The CRB Index (official name currently “Thomson Reuters / Corecommodity CRB Total Return Index”) is a commodity index that comprises 19 different futures that are traded on commodity futures exchanges . It was first calculated in 1957 by the Commodity Research Bureau (CRB) in the USA . In 2005 it was completely revised (see below) that the current CRB index can no longer be compared with the historical index. The original index has since continued under the name Continuous Commodity Index ("Old CRB Index").

concept

Number of commodities
in the CRB index
year Futures market Spot market
1957 26th 2
1961 25th 2
1967 26th 2
1971 27 2
1973 28 0
1974 27 0
1983 27 0
1987 21st 0
1992 21st 0
1995 17th 0
2005 19th 0

The CRB Index was introduced in 1957 and has been redesigned several times since then. While it initially contained 28 components , their number sank to 17 by 1995. For each commodity, the calculation was based on the average of the futures prices from several maturity dates. Until 1987, all futures due annually were used. A change in the composition took place as soon as a contract with a maturity in one year was added and the close contract was removed from the index at different intervals depending on the commodity. From 1987 the calculation was based on the futures of the following nine months and from 1995 on the futures of the following six months.
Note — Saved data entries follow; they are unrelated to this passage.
-- ==== Sys2Proof/Machine/Step.lean ====
section
/-! DEFINITION. One step of the machine. -/

namespace Sys2Proof.Machine

/-- What the engine does when reset is not asserted: the instruction its phase fetches, or an internal action. -/
def engineStep (s : State) : Host.Outcome State Fault Refusal :=
  match s.fetch with
  | .run i t => exec i t
  | .internal t => .next t
  | .stop f => .fault f

/-- One step: the level of the reset input is read first (R351: a reset lands between two steps, also inside an
operation, and makes no channel call). -/
def step (s : State) : Host.Outcome State Fault Refusal :=
  match s.env.resetLine with
  | [] => engineStep s
  | asserted :: rest =>
    let t := { s with env.resetLine := rest }
    if asserted then .next t.resetNow else engineStep t

/-- `s` with the table word's instruction placed for the next step; `s` itself when the word is none. -/
def State.withFetchWord (s : State) (nbits w : Nat) : State :=
  match decodeTableWord nbits w with
  | some i => s.place i
  | none => s

end Sys2Proof.Machine
end

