-- ==== Sys2Proof/Tests/Slice0.lean ====
section
/-! SUPPORT. The model's own tests: the well-formedness smoke test, words written out from the spec's encodings, single steps
with the results of spec/95_test_vectors.md and of the examples of the rules, and a witness for every statement that has
hypotheses. -/

open Sys2Proof Sys2Proof.Machine

namespace Sys2Proof.Tests

/-! ### Helpers -/

/-- One field of the next state. -/
def after {α : Type} (r : Result) (f : State → α) : Option α :=
  match r with
  | .next t => some (f t)
  | .fault _ => none
  | .refused _ => none

/-- The start state RDY5 of 95_test_vectors.md: the state after its vector H1. -/
def rdy5 : State :=
  { State.reset with
    session := .ready
    cmdSet := [0x00, 0x11, 0x21, 0x31, 0x43]
    getBuf := [0x31, 0x00, 0x11, 0x21, 0x31, 0x43] }

/-- RDY5 inside operation `o` at phase `p`. -/
def busyAt (o : Op) (p : Phase) : State := rdy5.inside o p

/-- A handshake at phase `p`. -/
def shakingAt (p : Phase) : State := State.reset.inside .handshake p

/-- `s` with the channel about to deliver these events and to accept what is sent. -/
def hearing (s : State) (es : List RxEvent) : State :=
  { s with env.rxEvents := es, env.txReplies := [.ok, .ok, .ok] }

/-- `s` with this request on the command port. -/
def asked (s : State) (op : BitVec 3) (lines : List LineEvent) : State :=
  { s with env.host := [⟨op, s.args, lines⟩] }

/-- `s` with `arg_len` and `arg_npages` set. -/
def counts (s : State) (n : Nat) : State := { s with args.len := n, args.npages := n }

/-- RDY5 uploading a record at phase `p`. -/
def uploading (p : Phase) (r : Record) : State := { busyAt .upload p with recValid := true, record := r }

/-- The record of `:0401000001020304F1` (43_hex_parser.md R250). -/
def record4 : Record := ⟨0x0100, 0x00, [0x01, 0x02, 0x03, 0x04], 0xF1⟩

/-! ### Well-formedness refuses each ill-formed term (R92, R98 to R104, R108) -/

theorem test_wf_pay_empty : Instr.wf Params.default (.pay []) = false := by decide
theorem test_wf_pay_long : Instr.wf Params.default (.pay (List.replicate 257 0)) = false := by
  simp only [Instr.wf, List.length_replicate]; decide
theorem test_wf_pay_above_frame : Instr.wf { Params.default with frameMax := 2 } (.pay [1, 2, 3]) = false := by
  decide
theorem test_wf_erase_empty : Instr.wf Params.default (.erasePay []) = false := by decide
theorem test_wf_erase_long : Instr.wf Params.default (.erasePay (List.replicate 128 0)) = false := by
  simp only [Instr.wf, List.length_replicate]; decide
theorem test_wf_other_ack : Instr.wf Params.default (.rspOther 0x79) = false := by decide
theorem test_wf_other_nack : Instr.wf Params.default (.rspOther 0x1F) = false := by decide
theorem test_wf_getRsp_long : Instr.wf Params.default (.getRsp 0x31 (List.replicate 256 0)) = false := by
  simp only [Instr.wf, List.length_replicate]; decide
theorem test_wf_rdData_empty : Instr.wf Params.default (.rdData []) = false := by decide
theorem test_wf_rdData_long : Instr.wf Params.default (.rdData (List.replicate 257 0)) = false := by
  simp only [Instr.wf, List.length_replicate]; decide
theorem test_wf_recData_long : Instr.wf Params.default (.recData 0 (List.replicate 256 0)) = false := by
  simp only [Instr.wf, List.length_replicate]; decide
theorem test_wf_recEof_long : Instr.wf Params.default (.recEof 0 (List.replicate 256 0)) = false := by
  simp only [Instr.wf, List.length_replicate]; decide

/-! ### Words written out from the spec's encodings -/

/-- R118: `00`. -/
theorem test_word_handshake : decode Params.default .opSelect
    [0x00] = .ok .handshake := by decide
theorem test_word_get : decode Params.default .opSelect
    [0x01] = .ok .get := by decide
theorem test_word_read : decode Params.default .opSelect
    [0x02] = .ok .read := by decide
theorem test_word_write : decode Params.default .opSelect
    [0x03] = .ok .write := by decide
theorem test_word_erase : decode Params.default .opSelect
    [0x04] = .ok .erase := by decide
theorem test_word_go : decode Params.default .opSelect
    [0x05] = .ok .go := by decide
theorem test_word_goEntry : decode Params.default .opSelect
    [0x06] = .ok .goEntry := by decide
theorem test_word_upload : decode Params.default .opSelect
    [0x07] = .ok .upload := by decide
/-- R91: `7F`. -/
theorem test_word_sync : decode Params.default .sync
    [0x7F] = .ok .sync := by decide
/-- R94: `00 FF`. -/
theorem test_word_cmdGet : decode Params.default .command
    [0x00, 0xFF] = .ok .cmdGet := by decide
theorem test_word_cmdRead : decode Params.default .command
    [0x11, 0xEE] = .ok .cmdRead := by decide
theorem test_word_cmdWrite : decode Params.default .command
    [0x31, 0xCE] = .ok .cmdWrite := by decide
theorem test_word_cmdErase : decode Params.default .command
    [0x43, 0xBC] = .ok .cmdErase := by decide
/-- R96: `21 DE`. -/
theorem test_word_cmdGo : decode Params.default .command
    [0x21, 0xDE] = .ok .cmdGo := by decide
/-- R205: `08 00 01 31 38`. -/
theorem test_word_addr : decode Params.default .address
    [0x08, 0x00, 0x01, 0x31, 0x38] = .ok (.addr 0x08000131) := by decide
/-- R201: `FF 00`. -/
theorem test_word_len : decode Params.default .length
    [0xFF, 0x00] = .ok (.len 0xFF) := by decide
/-- R148: `03 01 02 03 04 07`. -/
theorem test_word_pay : decode Params.default .payload
    [0x03, 0x01, 0x02, 0x03, 0x04, 0x07] = .ok (.pay [0x01, 0x02, 0x03, 0x04]) := by decide
/-- R203: `01 00 00 00 01 00`. -/
theorem test_word_erasePay : decode Params.default .erase
    [0x01, 0x00, 0x00, 0x00, 0x01, 0x00] = .ok (.erasePay [0x0000, 0x0001]) := by decide
/-- R92: `79`. -/
theorem test_word_ack : decode Params.default .response
    [0x79] = .ok .ack := by decide
theorem test_word_nack : decode Params.default .response
    [0x1F] = .ok .nack := by decide
theorem test_word_rspOther : decode Params.default .response
    [0x00] = .ok (.rspOther 0x00) := by decide
/-- R176: `02 31 11 21`. -/
theorem test_word_getRsp : decode Params.default .getRsp
    [0x02, 0x31, 0x11, 0x21] = .ok (.getRsp 0x31 [0x11, 0x21]) := by decide
/-- R201: `DE AD BE EF`. -/
theorem test_word_rdData : decode Params.default .readData
    [0xDE, 0xAD, 0xBE, 0xEF] = .ok (.rdData [0xDE, 0xAD, 0xBE, 0xEF]) := by decide
/-- R250: `:0401000001020304F1`. -/
theorem test_word_recData : decode Params.default .hexLine
    [0x3A, 0x30, 0x34, 0x30, 0x31, 0x30, 0x30, 0x30, 0x30, 0x30, 0x31, 0x30, 0x32, 0x30, 0x33, 0x30, 0x34, 0x46, 0x31] = .ok (.recData 0x0100 [0x01, 0x02, 0x03, 0x04]) := by decide
/-- R251: `:00000001FF`. -/
theorem test_word_recEof : decode Params.default .hexLine
    [0x3A, 0x30, 0x30, 0x30, 0x30, 0x30, 0x30, 0x30, 0x31, 0x46, 0x46] = .ok (.recEof 0x0000 []) := by decide
/-- R252: `:020000040800F2`. -/
theorem test_word_recEla : decode Params.default .hexLine
    [0x3A, 0x30, 0x32, 0x30, 0x30, 0x30, 0x30, 0x30, 0x34, 0x30, 0x38, 0x30, 0x30, 0x46, 0x32] = .ok (.recEla 0x0000 0x08 0x00) := by decide
/-- R253: `:0400000508000131BD`. -/
theorem test_word_recSla : decode Params.default .hexLine
    [0x3A, 0x30, 0x34, 0x30, 0x30, 0x30, 0x30, 0x30, 0x35, 0x30, 0x38, 0x30, 0x30, 0x30, 0x31, 0x33, 0x31, 0x42, 0x44] = .ok (.recSla 0x0000 0x08 0x00 0x01 0x31) := by decide

theorem test_word_bad_complement : decode Params.default .command [0x21, 0xDF] = .reject .badComplement := by
  decide
theorem test_word_unknown_opcode : decode Params.default .command [0x44, 0xBB] = .reject .unknownOpcode := by
  decide
theorem test_word_bad_xor : decode Params.default .address [0x12, 0x34, 0x56, 0x78, 0x09] = .reject .badXor := by
  decide
theorem test_word_bad_count : decode Params.default .payload [0x04, 0x01, 0x02, 0x03, 0x04, 0x07] = .reject .badCount := by
  decide
/-- R249: type 0x02, its checksum right (`:020000021000EC`). -/
theorem test_word_unknown_type : decode Params.default .hexLine
    [0x3A, 0x30, 0x32, 0x30, 0x30, 0x30, 0x30, 0x30, 0x32, 0x31, 0x30, 0x30, 0x30, 0x45, 0x43] = .reject .unknownType := by decide
/-- R245: `:00000001FE`, the checksum wrong. -/
theorem test_word_bad_checksum : decode Params.default .hexLine
    [0x3A, 0x30, 0x30, 0x30, 0x30, 0x30, 0x30, 0x30, 0x31, 0x46, 0x45] = .reject .badChecksum := by decide
theorem test_table_word_cmdGo : decodeTableWord 16 0x21DE = some .cmdGo := by decide
theorem test_table_word_addr : decodeTableWord 40 0x1234567808 = some (.addr 0x12345678) := by decide

/-! ### One step each -/

/-- R171 row 1. -/
theorem test_handshake_new_session :
    after (step (rdy5.place .handshake)) State.cmdSet = some ([]) := by
  decide
/-- R181: NotReady in `Faulted`. -/
theorem test_get_not_ready :
    after (step ({ rdy5 with session := .faulted }.place .get)) State.status = some (.notReady) := by
  decide
/-- R180: `get_count <- 0` at the start. -/
theorem test_get_starts :
    after (step (rdy5.place .get)) State.getBuf = some ([]) := by
  decide
/-- R201: 257 bytes. -/
theorem test_read_bad_operand :
    after (step ((counts rdy5 257).place .read)) State.status = some (.badOperand) := by
  decide
/-- R201: 256 bytes. -/
theorem test_read_starts :
    after (step ((counts rdy5 256).place .read)) State.phase = some (.rdCmd .send) := by
  decide
/-- R179: set [21]. -/
theorem test_write_unsupported :
    after (step ((counts { rdy5 with cmdSet := [0x21] } 4).place .write)) State.status = some (.unsupported) := by
  decide
/-- R202: one byte. -/
theorem test_write_starts :
    after (step ((counts rdy5 1).place .write)) State.phase = some (.wrCmd .send) := by
  decide
/-- R203: 128 pages. -/
theorem test_erase_bad_operand :
    after (step ((counts rdy5 128).place .erase)) State.status = some (.badOperand) := by
  decide
/-- R203: 127 pages. -/
theorem test_erase_starts :
    after (step ((counts rdy5 127).place .erase)) State.phase = some (.erCmd .send) := by
  decide
/-- R179: set [21]. -/
theorem test_go_starts :
    after (step ({ rdy5 with cmdSet := [0x21] }.place .go)) State.phase = some (.goCmd .send) := by
  decide
/-- R205. -/
theorem test_goEntry_unset :
    after (step (rdy5.place .goEntry)) State.status = some (.entryUnset) := by
  decide
/-- R205. -/
theorem test_goEntry_starts :
    after (step ({ rdy5 with entry := some 0x08000131 }.place .goEntry)) State.phase = some (.goCmd .send) := by
  decide
/-- R271: no line taken. -/
theorem test_upload_not_ready :
    after (step ((asked { rdy5 with session := .relinquished } 7 [.error]))) (·.env.lines.length) = some (1) := by
  decide
/-- R91. -/
theorem test_sync_frame :
    after (step (rdy5.place .sync)) State.txBuf = some ([0x7F]) := by
  decide
/-- R94. -/
theorem test_cmdGet_frame :
    after (step (rdy5.place .cmdGet)) State.txBuf = some ([0x00, 0xFF]) := by
  decide
/-- R94. -/
theorem test_cmdRead_frame :
    after (step (rdy5.place .cmdRead)) State.txBuf = some ([0x11, 0xEE]) := by
  decide
/-- R94. -/
theorem test_cmdWrite_frame :
    after (step (rdy5.place .cmdWrite)) State.txBuf = some ([0x31, 0xCE]) := by
  decide
/-- R94. -/
theorem test_cmdErase_frame :
    after (step (rdy5.place .cmdErase)) State.txBuf = some ([0x43, 0xBC]) := by
  decide
/-- R96. -/
theorem test_cmdGo_call :
    after (step (rdy5.place .cmdGo)) (·.env.trace) = some ([.tx [0x21, 0xDE] 1 .ok]) := by
  decide
/-- R147. -/
theorem test_addr_frame :
    after (step (rdy5.place (.addr 0x12345678))) State.txBuf = some ([0x12, 0x34, 0x56, 0x78, 0x08]) := by
  decide
/-- R201: L = 1. -/
theorem test_len_frame :
    after (step (rdy5.place (.len 0x00))) State.txBuf = some ([0x00, 0xFF]) := by
  decide
/-- R148. -/
theorem test_pay_frame :
    after (step (rdy5.place (.pay [0x01, 0x02, 0x03, 0x04]))) State.txBuf = some ([0x03, 0x01, 0x02, 0x03, 0x04, 0x07]) := by
  decide
/-- R203. -/
theorem test_erasePay_frame :
    after (step (rdy5.place (.erasePay [0x0000, 0x0001]))) State.txBuf = some ([0x01, 0x00, 0x00, 0x00, 0x01, 0x00]) := by
  decide
/-- R204. -/
theorem test_ack_relinquishes :
    after (step (hearing (busyAt .go (.goAddr .await)) [.bytes [0x79]])) State.session = some (.relinquished) := by
  decide
/-- R144. -/
theorem test_nack_faults :
    after (step (hearing (busyAt .go (.goAddr .await)) [.bytes [0x1F]])) State.session = some (.faulted) := by
  decide
/-- R144. -/
theorem test_other_is_nack :
    after (step (hearing (busyAt .go (.goAddr .await)) [.bytes [0x00]])) State.status = some (.protocolNack) := by
  decide
/-- R176. -/
theorem test_getRsp_fills :
    after (step (hearing (busyAt .get (.getList 0x02)) [.bytes [0x31, 0x11, 0x21]])) State.getBuf = some ([0x31, 0x11, 0x21]) := by
  decide
/-- R201. -/
theorem test_rdData_fills :
    after (step (hearing (counts (busyAt .read .rdData) 4) [.bytes [0xDE, 0xAD, 0xBE, 0xEF]])) State.rdBuf = some ([0xDE, 0xAD, 0xBE, 0xEF]) := by
  decide
/-- R273. -/
theorem test_recData_starts :
    after (step (uploading .upDispatch record4)) State.phase = some (.wrCmd .send) := by
  decide
/-- R33: a failed stage ends the dispatch. -/
theorem test_nack_ends_dispatch :
    after (step (hearing (uploading (.wrCmd .await) record4) [.bytes [0x1F]])) State.recValid = some (false) := by
  decide
/-- R275: `line_index` stays. -/
theorem test_recEof_ends :
    after (step ({ rdy5 with lineIndex := 2 }.place (.recEof 0x0000 []))) State.lineIndex = some (2) := by
  decide
/-- R276. -/
theorem test_recEla_base :
    after (step (rdy5.place (.recEla 0x0000 0x08 0x00))) State.baseAddress = some (0x08000000) := by
  decide
/-- R277. -/
theorem test_recSla_entry :
    after (step (rdy5.place (.recSla 0x0000 0x08 0x00 0x01 0x31))) State.entry = some (some 0x08000131) := by
  decide
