/-- A listing too short to reach a ninth byte publishes nothing (R113, R119). -/
theorem foldl_takeSlot_store_of_short (bs : List (BitVec 64 × Byte)) {s : State}
    (hshort : s.fill.val + bs.length ≤ 8) :
    ((byteSlots bs).foldl State.takeSlot s).store = s.store ∧
      ((byteSlots bs).foldl State.takeSlot s).published = s.published := by
  induction bs generalizing s with
  | nil => exact ⟨rfl, rfl⟩
  | cons b bs ih =>
    obtain ⟨t, v⟩ := b
    rw [List.length_cons] at hshort
    have hf : s.fill ≠ 8 := fun h => by simp [h] at hshort
    obtain ⟨hstore, hpub⟩ := consumeByte_store_of_not_ninth (s := s.withNow t) (v := v) hf
    have hle : ((s.withNow t).consumeByte v).fill.val ≤ s.fill.val + 1 := consumeByte_fill_le
    obtain ⟨hstores, hpubs⟩ := ih (s := (s.withNow t).consumeByte v) (by omega)
    rw [foldl_takeSlot_cons]
    exact ⟨hstores.trans hstore, hpubs.trans hpub⟩

/-- After two bytes that are not the header one byte is held at most (R110, R111). -/
theorem foldl_takeSlot_fill_of_no_header {s : State} {t0 t1 : BitVec 64} {a b : Byte} (hr : s.run = .run)
    (hf : s.fill = 0) (hab : [a, b] ≠ [0x59#8, 0x59#8]) :
    ((byteSlots [(t0, a), (t1, b)]).foldl State.takeSlot s).fill.val ≤ 1 := by
  let u := (s.withNow t0).consumeByte a
  have hrun : u.run = .run := (consumeByte_frame _ a).1.trans hr
  have hfirst : u.fill.val = if a = 0x59#8 then 1 else 0 :=
    (consumeByte_fill (s := s.withNow t0) hr).trans (by simp [State.withNow, hf])
  have hsecond : ((u.withNow t1).consumeByte b).fill.val = _ := consumeByte_fill hrun
  rw [foldl_takeSlot_cons, foldl_takeSlot_cons]
  refine hsecond.trans_le ?_
  rw [show (u.withNow t1).fill.val = _ from hfirst]
  by_cases ha : a = 0x59#8
  · have hb : b ≠ 0x59#8 := by
      rintro rfl
      exact hab (by rw [ha])
    simp [ha, hb]
  · simp only [ha, if_false]
    split_ifs <;> omega

/-! ### The window a header opens -/

theorem eq_header_of_take_two {l : List Byte} (h : l.take 2 = [0x59#8, 0x59#8]) {i : Nat} {b : Byte}
    (hb : l[i]? = some b) (hi : i < 2) : b = 0x59#8 := by
  rw [← List.getElem?_take_of_lt hi, h] at hb
  simpa using List.mem_of_getElem? hb

/-- Nine bytes that open with the header are all consumed: eight are held, and the ninth is evaluated, whatever
the outcome (R114). -/
theorem foldl_takeSlot_window {s : State} {bs : List (BitVec 64 × Byte)} {t : BitVec 64} {v : Byte}
    (hr : s.run = .run) (hf : s.fill = 0) (hlen : bs.length = 8)
    (hhdr : (bs.map Prod.snd).take 2 = [0x59#8, 0x59#8]) :
    ∃ u : State, (byteSlots (bs ++ [(t, v)])).foldl State.takeSlot s = u.ninth v ∧ u.run = .run ∧
      (u.win.set 8 v).toList = bs.map Prod.snd ++ [v] ∧ u.nSkip = s.nSkip ∧ u.frames = s.frames ∧
      u.pos = s.pos + 8 := by
  obtain ⟨w, t', hheld, hwin⟩ := foldl_takeSlot_held bs (n := 8) hr (by rw [hf, hlen]; rfl)
    fun i b hb hi => eq_header_of_take_two hhdr hb (by omega)
  refine ⟨{ s with
    win := w, fill := 8, pos := s.pos + bs.length, now := t,
    out := List.replicate bs.length (.label .hold) ++ s.out }, ?_, hr, ?_, rfl, rfl, ?_⟩
  · rw [foldl_takeSlot_append, hheld, foldl_takeSlot_cons]
    exact consumeByte_ninth hr rfl
  · have htake := take_succ_toList_set w 8 v
    rw [List.take_of_length_le (by simp), hwin, hf] at htake
    exact htake.trans (by simp [hlen])
  · rw [hlen]
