-- ==== Sys2Proof/Safety.lean ====
section
/-! DEFINITION. What claims are stated in: the end of a run and its observation (spec 60 R241), and the invariants of
the state (10 R21, R24, R32, 20 R52, 40 R110, 43 R170 to R177). -/

namespace Sys2Proof.Machine

/-- A run is over (60 R241): the host has no further call, the FSM and the engine are idle, no fault, no refusal. -/
def State.final (s : State) : Bool :=
  s.script == [] && s.fsm.pc == .idle && s.dev.eng == .idle && s.live

/-- The observation of a run: its history and host memory (60 R241). -/
def State.observation (s : State) : List Event × List Host.Cell := (s.hist, s.mem)

/-- While an exchange is in flight DONE is clear (10 R24). -/
def Device.busyClear (d : Device) : Bool :=
  match d.eng with
  | .busy _ => d.done == some false
  | .idle => true

/-- DONE set means that a byte has been received (10 R26, 41 R141). -/
def Device.doneHasByte (d : Device) : Bool := d.done != some true || d.rx.isSome

/-- What CONFIG holds, once written, has no reserved bit and the fastest speed (40 R110). -/
def Device.cfgLegal (P : Params) (d : Device) : Bool :=
  match d.cfg with
  | none => true
  | some c => cfgRsvd P c == 0x00#8 && cfgSpeed P c == P.speedFastest

/-- The FSM is working on a byte of a transfer. -/
def Pc.inLoop : Pc → Bool
  | .emit | .poll | .read | .store => true
  | .idle | .check | .finish => false

/-- In the loop, the descriptor has passed CHECK and the byte index is in range (10 R21, R32, 43 R172, R176). -/
def Fsm.loopOk (f : Fsm) : Bool :=
  !f.pc.inLoop || (f.bpw == Config.wordBits && f.buffersFit && decide (f.i < f.len) && f.ret == f.len)

/-- The index of the current byte lies within the length (10 R32). -/
def Fsm.indexOk (f : Fsm) : Bool := decide (f.i ≤ f.len)

/-- Outside IDLE the driver is attached (43 R170). -/
def Fsm.attachedOk (f : Fsm) : Bool := f.pc == .idle || f.att == .attached

/-- The Device Handle exists exactly while attached (45 R210, R211, R215). -/
def Fsm.handleOk (f : Fsm) : Bool := f.handle.isSome == (f.att == .attached)

/-- No engine step is awaited while no exchange is in flight (41 R141). -/
def State.dueOk (s : State) : Bool := s.dev.eng != .idle || s.due == none

/-- The invariant of the model. -/
def State.Inv (s : State) : Prop :=
  s.params.wf = true ∧ s.dev.busyClear = true ∧ s.dev.doneHasByte = true ∧ s.dev.cfgLegal s.params = true ∧
  s.fsm.loopOk = true ∧ s.fsm.indexOk = true ∧ s.fsm.attachedOk = true ∧ s.fsm.handleOk = true ∧
  s.dueOk = true ∧ Memory.wf s.mem = true

/-- A turn that only makes a call or waits: no raw bus operation, which the protocol never issues (30 R82). -/
def HostAct.isProtocol : HostAct → Bool
  | .bus _ => false
  | .poll => false
  | .reset => false
  | .attach _ | .configure | .transferOne _ | .setChipSelect _ | .proceed | .await | .reload => true

/-- Every turn to come is a protocol turn: the block is driven by the register protocol alone (30 R82, 42 R162). -/
def State.protocolOnly (s : State) : Bool := s.script.all HostAct.isProtocol

/-- DONE is known while the FSM polls, and set when it goes on to read (43 R174, R175, R182). -/
def State.pollOk (s : State) : Bool :=
  match s.fsm.pc with
  | .poll => s.dev.done.isSome
  | .read => s.dev.done == some true
  | .idle | .check | .emit | .store | .finish => true

/-- An exchange is in flight only while the FSM polls (43 R173, R174). -/
def State.busyOnlyInPoll (s : State) : Bool := s.dev.eng == .idle || s.fsm.pc == .poll

/-- While attached, CONFIG holds what the startup configurator wrote (42 R160, R162). -/
def State.configuredOk (s : State) : Bool :=
  s.fsm.att != .attached || s.dev.cfg == some (configInit s.params)

/-- The block is driven by the register protocol alone, reloads included, with the source's unbounded poll, and no fault
has occurred. -/
def State.Clean (s : State) : Prop :=
  s.Inv ∧ s.protocolOnly = true ∧ s.params.pollLimit = none ∧ s.pollOk = true ∧ s.busyOnlyInPoll = true ∧
  s.configuredOk = true ∧ s.dev.fault = none

end Sys2Proof.Machine
end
At that time, the CRB Index was not a replica of a trading strategy, because the resulting price differences were not offset by adjusting the weights of the futures in the index. This basic problem of the raw materials index has not been solved by the nine subsequent changes either. The first revision took place on April 3, 1961 and the last on December 6, 1995. The CRB index could not be used as a benchmark for financial products, as only the number of futures included in the index calculation was changed and the index value at most changed the price development of Raw materials was readable.

In 2001, the name was changed to “Reuters-CRB Index” and on June 20, 2005 it was renamed “Reuters / Jefferies CRB Index” (RJ / CRB Index) and the concept was fundamentally changed. Since then, the index no longer refers to the futures of the following six months in geometric weighting to each other, but to a close future that is regularly rolled (extended). The Reuters / Jefferies CRB Index is the arithmetic mean of 19 commodity futures that are traded on the futures exchanges. The Commodity Research Bureau developed it together with Reuters and Jefferies & Company . Since 2009, the index has been called the "Thomson Reuters / Jefferies CRB Index" (TRJ / CRB Index) to reflect the merger of Reuters and Thomson Corporation to form the Thomson Reuters media group on April 17, 2008.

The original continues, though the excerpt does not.